Sydney Cockerell - Life

Life

Sydney Cockerell made his way initially as clerk in the family coal business, George J. Cockerell & Co, until he met John Ruskin. According to John Ruskin by Tim Hilton (p. 816), around 1887 Cockerell sent Ruskin some sea shells, which he collected. At that time he had already met William Morris. Cockerell tried to patch up a quarrel between Ruskin and Octavia Hill (Hilton, p. 832), who had been a friend of his late father Sydney John Cockerell, and godmother to his sister Olive.

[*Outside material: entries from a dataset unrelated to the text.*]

-- ==== Sys2Proof/Machine/State.lean ====
section
/-! DEFINITION. The state of the block: one structure for each block of section 0.3, plain data, with
the values after reset. INVENTORY.md gives each field's rule. -/

namespace Sys2Proof.Machine

/-! ## Names of values -/

/-- A direction of the fan (section 2.1). -/
inductive Dir where
  | supply | extract
  deriving DecidableEq, Repr

/-- Section 0.5.4. -/
inductive Lane where
  | A | B
  deriving DecidableEq, Repr

/-- Section 0.5.4. -/
inductive RoomClass where
  | dry | wet | kitchen
  deriving DecidableEq, Repr

/-- The modes of the house mode record (R143). -/
inductive Mode where
  | away | normal | high
  deriving DecidableEq, Repr

/-- The ten sequencer states (section 2.1). -/
inductive SeqState where
  | starting | listen | supply | extract | reversing | defrost | through | rest | paused | stopped
  deriving DecidableEq, Repr

/-- The reversal phases (R19). -/
inductive Phase where
  | rundown | switch | spinup
  deriving DecidableEq, Repr

/-- The reversal targets (R19). -/
inductive Target where
  | supply | extract | defrost | through
  deriving DecidableEq, Repr

/-- How a rest ends (R34). -/
inductive Rejoin where
  | fast | deep
  deriving DecidableEq, Repr

/-- The frost stages (section 5.3). -/
inductive FrostStage where
  | clear | limiting | contending | deferred | defrosting | lockout | blind
  deriving DecidableEq, Repr

/-- The actions of a DEFROST notice (section 10.1.1). -/
inductive NoticeAction where
  | enter | withdraw | leave
  deriving DecidableEq, Repr

/-- The humidity monitor's states (R93). -/
inductive HumidState where
  | disabled | seeding | watching | boosting | rearming
  deriving DecidableEq, Repr

/-- The filter probe's states (R122). -/
inductive ProbeState where
  | idle | waiting | firstHalf | secondHalf
  deriving DecidableEq, Repr

/-- The filter states (R130). -/
inductive FilterState where
  | clean | due | blocked
  deriving DecidableEq, Repr

/-- A peer's standing in defrost contention (R138). -/
inductive Standing where
  | none | contending | defrosting
  deriving DecidableEq, Repr

/-- The four frame kinds, in the order of their contention rank (R146). -/
inductive FrameKind where
  | defrost | mode | boost | status
  deriving DecidableEq, Repr

/-- The actions of a BOOST call that have an effect (section 10.1.1). -/
inductive BoostAction where
  | start | cancel
  deriving DecidableEq, Repr

/-- The stages of a button gesture (R161). -/
inductive GestureStage where
  | waitRelease | released | pressed | taken
  deriving DecidableEq, Repr

/-- The lamp patterns (R164). -/
inductive Pattern where
  | off | steady | flicker | blink | slowBlink | doubleBlink
  deriving DecidableEq, Repr

/-! ## Blocks -/

/-- The half-cycle clock (R1). -/
structure ClockRec where
  /-- c, the current half-cycle number. -/
  c           : Byte
  /-- E. -/
  endTime     : Option Time
  /-- S. -/
  startTime   : Option Time
  /-- L, in seconds. -/
  length      : Nat
  running     : Bool
  /-- The reference identity: a station number, or none. -/
  reference   : Option Nat
  heardLength : Option Nat
  listenEnd   : Option Time
  deriving DecidableEq, Repr

/-- The sequencer record (R19). -/
structure SeqRec where
  state         : SeqState
  phase         : Option Phase
  target        : Option Target
  phaseStart    : Option Time
  restHeld      : Bool
  restStart     : Option Time
  rejoin        : Option Rejoin
  defrostResume : Bool
  pauseEnd      : Option Time
  /-- Oldest first. -/
  stallHistory  : List Time
  settling      : Nat
  deriving DecidableEq, Repr

/-- The fan drive record (R39). `rampFrom` and `rampStart` are where R42's straight line begins. -/
structure FanRec where
  demandTarget   : Nat
  probeHold      : Bool
  driveOutput    : Nat
  rampFrom       : Nat
  rampStart      : Time
  holdEnd        : Option Time
  direction      : Dir
  captureCounter : BitVec 16
  lastCapture    : Option (BitVec 16)
  ticksSince     : Nat
  /-- The period ring, oldest first. -/
  periods        : List Nat
  speed          : Nat
  stallWatch     : Option Time
  deriving DecidableEq, Repr

/-- One input channel of the climate front end (R58). -/
structure Channel where
  fault    : Bool
  validRun : Nat
  held     : Option Int
  deriving DecidableEq, Repr

/-- One sample set (R55). -/
structure SampleSet where
  time       : Time
  inner      : Option Int
  outer      : Option Int
  rh         : Option Int
  innerFault : Bool
  outerFault : Bool
  rhFault    : Bool
  state      : SeqState
  /-- The direction tag; absent is the tag "none". -/
  tag        : Option Dir
  deriving DecidableEq, Repr

/-- The moisture part of a half record (R72). -/
structure Moisture where
  ah : Nat
  td : Int
  deriving DecidableEq, Repr

/-- One half record (R61). -/
structure HalfRecord where
  number      : Byte
  close       : Time
  endState    : SeqState
  /-- Absent is the direction NONE. -/
  direction   : Option Dir
  counted     : Nat
  inner       : Option Int
  outer       : Option Int
  rh          : Option Int
  moisture    : Option Moisture
  duration    : Nat
  flowPercent : Nat
  settled     : Bool
  valid       : Bool
  deriving DecidableEq, Repr

/-- The climate front end (R54). `stream` is the sample stream of R55 as far back as R85 and R102 read it. -/
structure ClimateRec where
  inner          : Channel
  outer          : Channel
  humidity       : Channel
  openTime       : Option Time
  /-- Oldest first. -/
  window         : List SampleSet
  lastCompletion : Option Time
  /-- Oldest first. -/
  ring           : List HalfRecord
  ownOutdoor     : Option Int
  ownOutdoorTime : Option Time
  outdoor        : Option Int
  band           : Nat
  bandFormed     : Bool
  /-- Oldest first. -/
  stream         : List SampleSet
  deriving DecidableEq, Repr

/-- The DEFROST notice most recently queued (R73). -/
structure Notice where
  action : NoticeAction
  forced : Bool
  deriving DecidableEq, Repr

/-- The frost guard (R73). -/
structure FrostRec where
  /-- A. -/
  account         : Nat
  stage           : FrostStage
  notice          : Option Notice
  contentionStart : Option Time
  entryAccount    : Option Nat
  windowEnd       : Option Time
  defrostStart    : Option Time
  meltStepEnd     : Option Time
  blindDefrost    : Bool
  lockoutEnd      : Option Time
  deriving DecidableEq, Repr

/-- The humidity monitor (R93). -/
structure HumidRec where
  state         : HumidState
  /-- B. -/
  baseline      : Option Nat
  boostStart    : Option Time
  falling       : Nat
  nextRestCheck : Option Time
  deriving DecidableEq, Repr

/-- An entry of the override stack (section 7.2). -/
structure Override where
  source : Source
  origin : Nat
  level  : Nat
  expiry : Option Time
  deriving DecidableEq, Repr

/-- The demand unit (R105). -/
structure DemandRec where
  /-- The override stack, top first. -/
  stack       : List Override
  requested   : Nat
  active      : Nat
  supply      : Nat
  extract     : Nat
  /-- d. -/
  signed      : Option Int
  /-- I. -/
  imbalance   : Int
  /-- t. -/
  trim        : Int
  /-- f. -/
  setFlow     : Option Int
  /-- p. -/
  flowPercent : Nat
  deriving DecidableEq, Repr

/-- The mean speed of the first probe half, with its direction (R122). -/
structure FirstSpeed where
  rpm : Nat
  dir : Dir
  deriving DecidableEq, Repr

/-- The filter monitor (R122). -/
structure FilterRec where
  runSeconds   : Nat
  runHours     : Nat
  countdown    : Nat
  probe        : ProbeState
  hoursToProbe : Nat
  abandonTime  : Option Time
  halfStart    : Option Time
  expected     : Option Dir
  holdPlaced   : Bool
  /-- The speed window, oldest first. -/
  speeds       : List Nat
  firstSpeed   : Option FirstSpeed
  firstClose   : Option Time
  /-- S0. -/
  baseline     : Nat
  load         : Nat
  state        : FilterState
  deriving DecidableEq, Repr

/-- The status part of a peer record (R135). An absent state is UNKNOWN. -/
structure StatusPart where
  state         : Option SeqState
  running       : Bool
  lane          : Lane
  half          : Byte
  halfLength    : Nat
  endEstimate   : Time
  row           : Nat
  supply        : Nat
  extract       : Nat
  frostAccount  : Nat
  stage         : FrostStage
  /-- Signed half-degrees, or the none value −128. -/
  outdoor       : Int
  deriving DecidableEq, Repr

/-- The defrost part of a peer record (R135, R138). -/
structure DefrostPart where
  standing : Standing
  account  : Nat
  forced   : Bool
  time     : Time
  deriving DecidableEq, Repr

/-- A peer record (R135). -/
structure PeerRec where
  number    : Nat
  lastHeard : Time
  fresh     : Bool
  status    : Option StatusPart
  defrost   : Option DefrostPart
  deriving DecidableEq, Repr

/-- The house mode record (R143). -/
structure HouseMode where
  mode   : Mode
  summer : Bool
  stamp  : Byte
  origin : Nat
  deriving DecidableEq, Repr

/-- One outgoing slot (R148). -/
structure Slot where
  pending   : Bool
  reRequest : Bool
  deriving DecidableEq, Repr

/-- The content of a BOOST call (section 10.1.1). -/
structure BoostCall where
  action : BoostAction
  level  : Nat
  duration : Nat
  deriving DecidableEq, Repr

/-- A frame being sent: its kind, its bytes with header and check, and the time of its start bit (R149, R150). -/
structure Transmission where
  kind  : FrameKind
  bytes : List Byte
  start : Time
  deriving DecidableEq, Repr

/-- The line interface (R148). -/
structure LineRec where
  defrostSlot     : Slot
  modeSlot        : Slot
  boostSlot       : Slot
  statusSlot      : Slot
  modeBody        : Option HouseMode
  boostBody       : Option BoostCall
  statusMark      : Bool
  transmission    : Option Transmission
  collisions      : Nat
  collisionKind   : Option FrameKind
  /-- The time the line has been recessive since its last dominant bit, in 24ths of a tick: one bit at
  9600 bit/s is 625 of them (log 11). -/
  idleTime        : Nat
  /-- After a collision: when the last dominant bit of the frame that the other sender completes has passed
  (R151, log 40). A time in the past says nothing. -/
  busyUntil       : Option Time
  /-- The characters of the receive assembly. -/
  assembly        : List Byte
  /-- The receive assembly's arrival time. -/
  arrival         : Time
  statusPeriodEnd : Option Time
  stuckTime       : Time
  /-- The LINE state. -/
  active          : Bool
  deriving DecidableEq, Repr

/-- A lamp output: its pattern and when its on phase began (R164). -/
structure Lamp where
  pattern    : Pattern
  phaseStart : Time
  deriving DecidableEq, Repr

/-- The local control interface (R158). The other four flags of the fault set are the channels' and the
line's own (log 13). -/
structure ControlRec where
  levels      : LineLevels
  /-- The mode position taken; absent is "none". -/
  modeTaken   : Option Mode
  fitted      : Bool
  summerOn    : Bool
  boostStage  : GestureStage
  boostStart  : Option Time
  filterStage : GestureStage
  filterStart : Option Time
  stall       : Bool
  duplicate   : Bool
  config      : Bool
  memory      : Bool
  amber       : Lamp
  green       : Lamp
  deriving DecidableEq, Repr

/-- The four values of the filter record (section 12.3). -/
structure FilterValues where
  baseline  : Nat
  countdown : Nat
  runHours  : Nat
  state     : FilterState
  deriving DecidableEq, Repr

/-- The start-up loader (R167). The load buffer is its first four fields. -/
structure LoaderRec where
  configBytes  : List Byte
  config       : Option ConfigRecord
  filterBytes  : List Byte
  filterValues : Option FilterValues
  writeEnabled : Bool
  /-- The write state: set is IN_FLIGHT, clear is IDLE. -/
  inFlight     : Bool
  /-- The bytes of the latest write, check included. -/
  writeBytes   : List Byte
  writePending : Bool
  deriving DecidableEq, Repr

/-- The whole block, and the queue of commands that wait. -/
structure State where
  now          : Time
  /-- A cause of reset stands: RESETN is low, or the supply is below its working level (R167). -/
  inReset      : Bool
  strapsRead   : Bool
  stationIndex : BitVec 4
  lane         : Lane
  roomClass    : RoomClass
  /-- The configuration in force (R170). -/
  cfg          : ConfigRecord
  clock        : ClockRec
  seq          : SeqRec
  fan          : FanRec
  climate      : ClimateRec
  frost        : FrostRec
  humid        : HumidRec
  demand       : DemandRec
  filter       : FilterRec
  /-- In rising order of station number. -/
  peers        : List PeerRec
  house        : HouseMode
  line         : LineRec
  ctl          : ControlRec
  loader       : LoaderRec
  /-- The commands that wait, first in, first out: the model's own field. -/
  pending      : List Instr
  deriving DecidableEq, Repr

/-! ## Outcomes -/

/-- Reasons for which the machine stops. The spec has none: a fault of the fault set (R166) is state and
the station runs on, so no command raises one. -/
inductive Fault where
  deriving DecidableEq, Repr

/-- Reasons for which a command has no meaning. -/
inductive Refusal where
  /-- Raised by an arm of `exec` whose command has no meaning yet: safe, since nothing is claimed of it.
  No arm of this model raises it. -/
  | notModelled (mnemonic : String)
  deriving DecidableEq, Repr

/-! ## Values after reset -/

/-- R1. -/
def ClockRec.reset : ClockRec where
  c := 0
  endTime := none
  startTime := none
  length := 60
  running := false
  reference := none
  heardLength := none
  listenEnd := none

/-- R19. -/
def SeqRec.reset : SeqRec where
  state := .starting
  phase := none
  target := none
  phaseStart := none
  restHeld := false
  restStart := none
  rejoin := none
  defrostResume := false
  pauseEnd := none
  stallHistory := []
  settling := 0

/-- R39; the ramp's origin is a DESIGN CHOICE (log 8). -/
def FanRec.reset : FanRec where
  demandTarget := 0
  probeHold := false
  driveOutput := 0
  rampFrom := 0
  rampStart := 0
  holdEnd := none
  direction := .supply
  captureCounter := 0
  lastCapture := none
  ticksSince := 0
  periods := []
  speed := 0
  stallWatch := none

/-- R54. -/
def Channel.reset : Channel := ⟨false, 0, none⟩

From 1891, Cockerell gained a more solid entry to intellectual circles, working for the Society for the Protection of Ancient Buildings. The architect Detmar Blow was a friend (Hilton p.843). He acted as private secretary to William Morris, becoming a major collector of Kelmscott Press books; was secretary also to Wilfrid Scawen Blunt; and was Thomas Hardy's executor.

From 1908 to 1937 he was Director of the Fitzwilliam Museum, in Cambridge. He built up the Museum's collections of private-press books and manuscripts, prints, drawings, paintings (including Titian's 'Tarquin and Lucretia'), ceramics and antiquities. It was he who secured the Museum's rich holdings of works by William Blake and who bought its first Picasso print. He raised funds for building extensions, set up the first 'Friends' scheme in Britain and introduced Sunday opening.

Cockerell appears as one of a circle of three figures in the book by Dame Felicitas Corrigan, The Nun, the Infidel, and the Superman, with Dame Laurentia McLachlan and George Bernard Shaw. It was later dramatised by Hugh Whitemore as The Best of Friends, which was produced on stage at the Hampstead Theatre in 2006 and on television in 1991.

According to Penelope Fitzgerald's life of Charlotte Mew, Charlotte Mew and Her Friends (1984), "Cockerell was one of the six children of a Brighton coal merchant who died quite young. This meant a hard start, but, as he told his biographer, Wilfred Blunt, 'I was protected by poverty from marriage until I was forty.' During that time he was able to develop his two ruling passions - the arts (or rather the classification and collecting of them), and the cultivating of great men. When he became Director of the Fitzwilliam in 1908 he identified the Museum entirely with himself, and heroic indeed were his efforts to tap bequests, endowments, and death-bed legacies which would enrich it in every department. He calculated that during his lifetime he had made a quarter of a million pounds for the Fitzwilliam, and about a dozen enemies."